/-- The rounding modes of FMODE.RM (R159). -/
inductive RMode | rne | rtz | rup | rdn
deriving DecidableEq, Repr

/-- FMODE.RM's code (R159). -/
def RMode.ofBits (b : BitVec 2) : RMode :=
  match b.toNat with
  | 0 => .rne | 1 => .rtz | 2 => .rup | _ => .rdn

/-- Flags as FSTAT lays them out: NV, DZ, OF, UF, NX in bits 4 to 0 (R160). -/
abbrev FFlags := BitVec 5

def flagNV : FFlags := 0b10000
def flagDZ : FFlags := 0b01000
def flagOF : FFlags := 0b00100
def flagUF : FFlags := 0b00010
def flagNX : FFlags := 0b00001

/-- An IEEE 754 binary format: exponent bits and fraction bits (R151). -/
structure Fmt where
  ebits : Nat
  mbits : Nat
deriving DecidableEq, Repr

def Fmt.f64  : Fmt := ⟨11, 52⟩
def Fmt.f32  : Fmt := ⟨8, 23⟩
def Fmt.f16  : Fmt := ⟨5, 10⟩
def Fmt.bf16 : Fmt := ⟨8, 7⟩

def Fmt.width (f : Fmt) : Nat := f.ebits + f.mbits + 1
def Fmt.bias (f : Fmt) : Nat := 2 ^ (f.ebits - 1) - 1
/-- The encoding of +Inf. -/
def Fmt.infBits (f : Fmt) : Nat := (2 ^ f.ebits - 1) * 2 ^ f.mbits
/-- The encoding of the largest finite value. -/
def Fmt.maxBits (f : Fmt) : Nat := f.infBits - 1
/-- The canonical NaN (R154). -/
def Fmt.nanBits (f : Fmt) : Nat := f.infBits + 2 ^ (f.mbits - 1)
/-- The sign bit's weight. -/
def Fmt.signBit (f : Fmt) : Nat := 2 ^ (f.ebits + f.mbits)

/-- A value: a NaN, an infinity, or (−1)^neg × num ÷ den with den > 0. -/
inductive FVal
  | nan (signalling : Bool)
  | inf (neg : Bool)
  | fin (neg : Bool) (num den : Nat)
deriving DecidableEq, Repr

def FVal.isNan : FVal → Bool
  | .nan _ => true
  | _ => false

def FVal.isSnan : FVal → Bool
  | .nan sig => sig
  | _ => false

/-- 2^e as a fraction, for a possibly negative e. -/
def pow2Num (e : Int) : Nat := if 0 ≤ e then 2 ^ e.toNat else 1
def pow2Den (e : Int) : Nat := if 0 ≤ e then 1 else 2 ^ (-e).toNat

/-- The value of an IEEE encoding (R151). -/
def Fmt.decode (f : Fmt) (bits : Nat) : FVal :=
  let neg := bits / f.signBit % 2 == 1
  let e := bits / 2 ^ f.mbits % 2 ^ f.ebits
  let m := bits % 2 ^ f.mbits
  if e = 2 ^ f.ebits - 1 then
    if m = 0 then .inf neg else .nan (m / 2 ^ (f.mbits - 1) == 0)
  else
    let sig := if e = 0 then m else m + 2 ^ f.mbits
    let ex : Int := (if e = 0 then 1 else (e : Int)) - f.bias - f.mbits
    .fin neg (sig * pow2Num ex) (pow2Den ex)

/-- An exact result: magnitude num ÷ den, or a little above it when `sticky` (by less than any rounding can tell apart
from the next fraction of den). -/
structure Exact where
  neg    : Bool
  num    : Nat
  den    : Nat
  sticky : Bool
deriving DecidableEq, Repr

/-- ⌊log₂ (num ÷ den)⌋ for num, den > 0. -/
def log2Frac (num den : Nat) : Int :=
  let e : Int := (Nat.log2 num : Int) - (Nat.log2 den : Int)
  if pow2Num e * den ≤ num * pow2Den e then e else e - 1

/-- Whether rounding goes up from ⌊n ÷ d⌋. -/
def roundsUp (rm : RMode) (neg : Bool) (n d : Nat) (sticky : Bool) : Bool :=
  let q := n / d
  let r := n % d
  let inexact := r != 0 || sticky
  match rm with
  | .rne => decide (d < 2 * r) || (decide (2 * r = d) && (sticky || q % 2 == 1))
  | .rtz => false
  | .rup => inexact && !neg
  | .rdn => inexact && neg

/-- A fraction rounded to an integer: its magnitude, and whether it was inexact. -/
def roundNat (rm : RMode) (neg : Bool) (n d : Nat) (sticky : Bool) : Nat × Bool :=
  (n / d + (if roundsUp rm neg n d sticky then 1 else 0), n % d != 0 || sticky)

----

▸ What is expected:
This exercise needs each record retyped exactly as shown.

▸ Answer for this exercise:
/-- The rounding modes of FMODE.RM (R159). -/
inductive RMode | rne | rtz | rup | rdn
deriving DecidableEq, Repr

/-- FMODE.RM's code (R159). -/
def RMode.ofBits (b : BitVec 2) : RMode :=
  match b.toNat with
  | 0 => .rne | 1 => .rtz | 2 => .rup | _ => .rdn

/-- Flags as FSTAT lays them out: NV, DZ, OF, UF, NX in bits 4 to 0 (R160). -/
abbrev FFlags := BitVec 5

def flagNV : FFlags := 0b10000
def flagDZ : FFlags := 0b01000
def flagOF : FFlags := 0b00100
def flagUF : FFlags := 0b00010
def flagNX : FFlags := 0b00001

/-- An IEEE 754 binary format: exponent bits and fraction bits (R151). -/
structure Fmt where
  ebits : Nat
  mbits : Nat
deriving DecidableEq, Repr

def Fmt.f64  : Fmt := ⟨11, 52⟩
def Fmt.f32  : Fmt := ⟨8, 23⟩
def Fmt.f16  : Fmt := ⟨5, 10⟩
def Fmt.bf16 : Fmt := ⟨8, 7⟩

def Fmt.width (f : Fmt) : Nat := f.ebits + f.mbits + 1
def Fmt.bias (f : Fmt) : Nat := 2 ^ (f.ebits - 1) - 1
/-- The encoding of +Inf. -/
def Fmt.infBits (f : Fmt) : Nat := (2 ^ f.ebits - 1) * 2 ^ f.mbits
/-- The encoding of the largest finite value. -/
def Fmt.maxBits (f : Fmt) : Nat := f.infBits - 1
/-- The canonical NaN (R154). -/
def Fmt.nanBits (f : Fmt) : Nat := f.infBits + 2 ^ (f.mbits - 1)
/-- The sign bit's weight. -/
def Fmt.signBit (f : Fmt) : Nat := 2 ^ (f.ebits + f.mbits)

/-- A value: a NaN, an infinity, or (−1)^neg × num ÷ den with den > 0. -/
inductive FVal
  | nan (signalling : Bool)
  | inf (neg : Bool)
  | fin (neg : Bool) (num den : Nat)
deriving DecidableEq, Repr

def FVal.isNan : FVal → Bool
  | .nan _ => true
  | _ => false

def FVal.isSnan : FVal → Bool
  | .nan sig => sig
  | _ => false

/-- 2^e as a fraction, for a possibly negative e. -/
def pow2Num (e : Int) : Nat := if 0 ≤ e then 2 ^ e.toNat else 1
def pow2Den (e : Int) : Nat := if 0 ≤ e then 1 else 2 ^ (-e).toNat

/-- The value of an IEEE encoding (R151). -/
def Fmt.decode (f : Fmt) (bits : Nat) : FVal :=
  let neg := bits / f.signBit % 2 == 1
  let e := bits / 2 ^ f.mbits % 2 ^ f.ebits
  let m := bits % 2 ^ f.mbits
  if e = 2 ^ f.ebits - 1 then
    if m = 0 then .inf neg else .nan (m / 2 ^ (f.mbits - 1) == 0)
  else
    let sig := if e = 0 then m else m + 2 ^ f.mbits
    let ex : Int := (if e = 0 then 1 else (e : Int)) - f.bias - f.mbits
    .fin neg (sig * pow2Num ex) (pow2Den ex)

/-- An exact result: magnitude num ÷ den, or a little above it when `sticky` (by less than any rounding can tell apart
from the next fraction of den). -/
structure Exact where
  neg    : Bool
  num    : Nat
  den    : Nat
  sticky : Bool
deriving DecidableEq, Repr

/-- ⌊log₂ (num ÷ den)⌋ for num, den > 0. -/
def log2Frac (num den : Nat) : Int :=
  let e : Int := (Nat.log2 num : Int) - (Nat.log2 den : Int)
  if pow2Num e * den ≤ num * pow2Den e then e else e - 1

/-- Whether rounding goes up from ⌊n ÷ d⌋. -/
def roundsUp (rm : RMode) (neg : Bool) (n d : Nat) (sticky : Bool) : Bool :=
  let q := n / d
  let r := n % d
  let inexact := r != 0 || sticky
  match rm with
  | .rne => decide (d < 2 * r) || (decide (2 * r = d) && (sticky || q % 2 == 1))
  | .rtz => false
  | .rup => inexact && !neg
  | .rdn => inexact && neg

/-- A fraction rounded to an integer: its magnitude, and whether it was inexact. -/
def roundNat (rm : RMode) (neg : Bool) (n d : Nat) (sticky : Bool) : Nat × Bool :=
  (n / d + (if roundsUp rm neg n d sticky then 1 else 0), n % d != 0 || sticky)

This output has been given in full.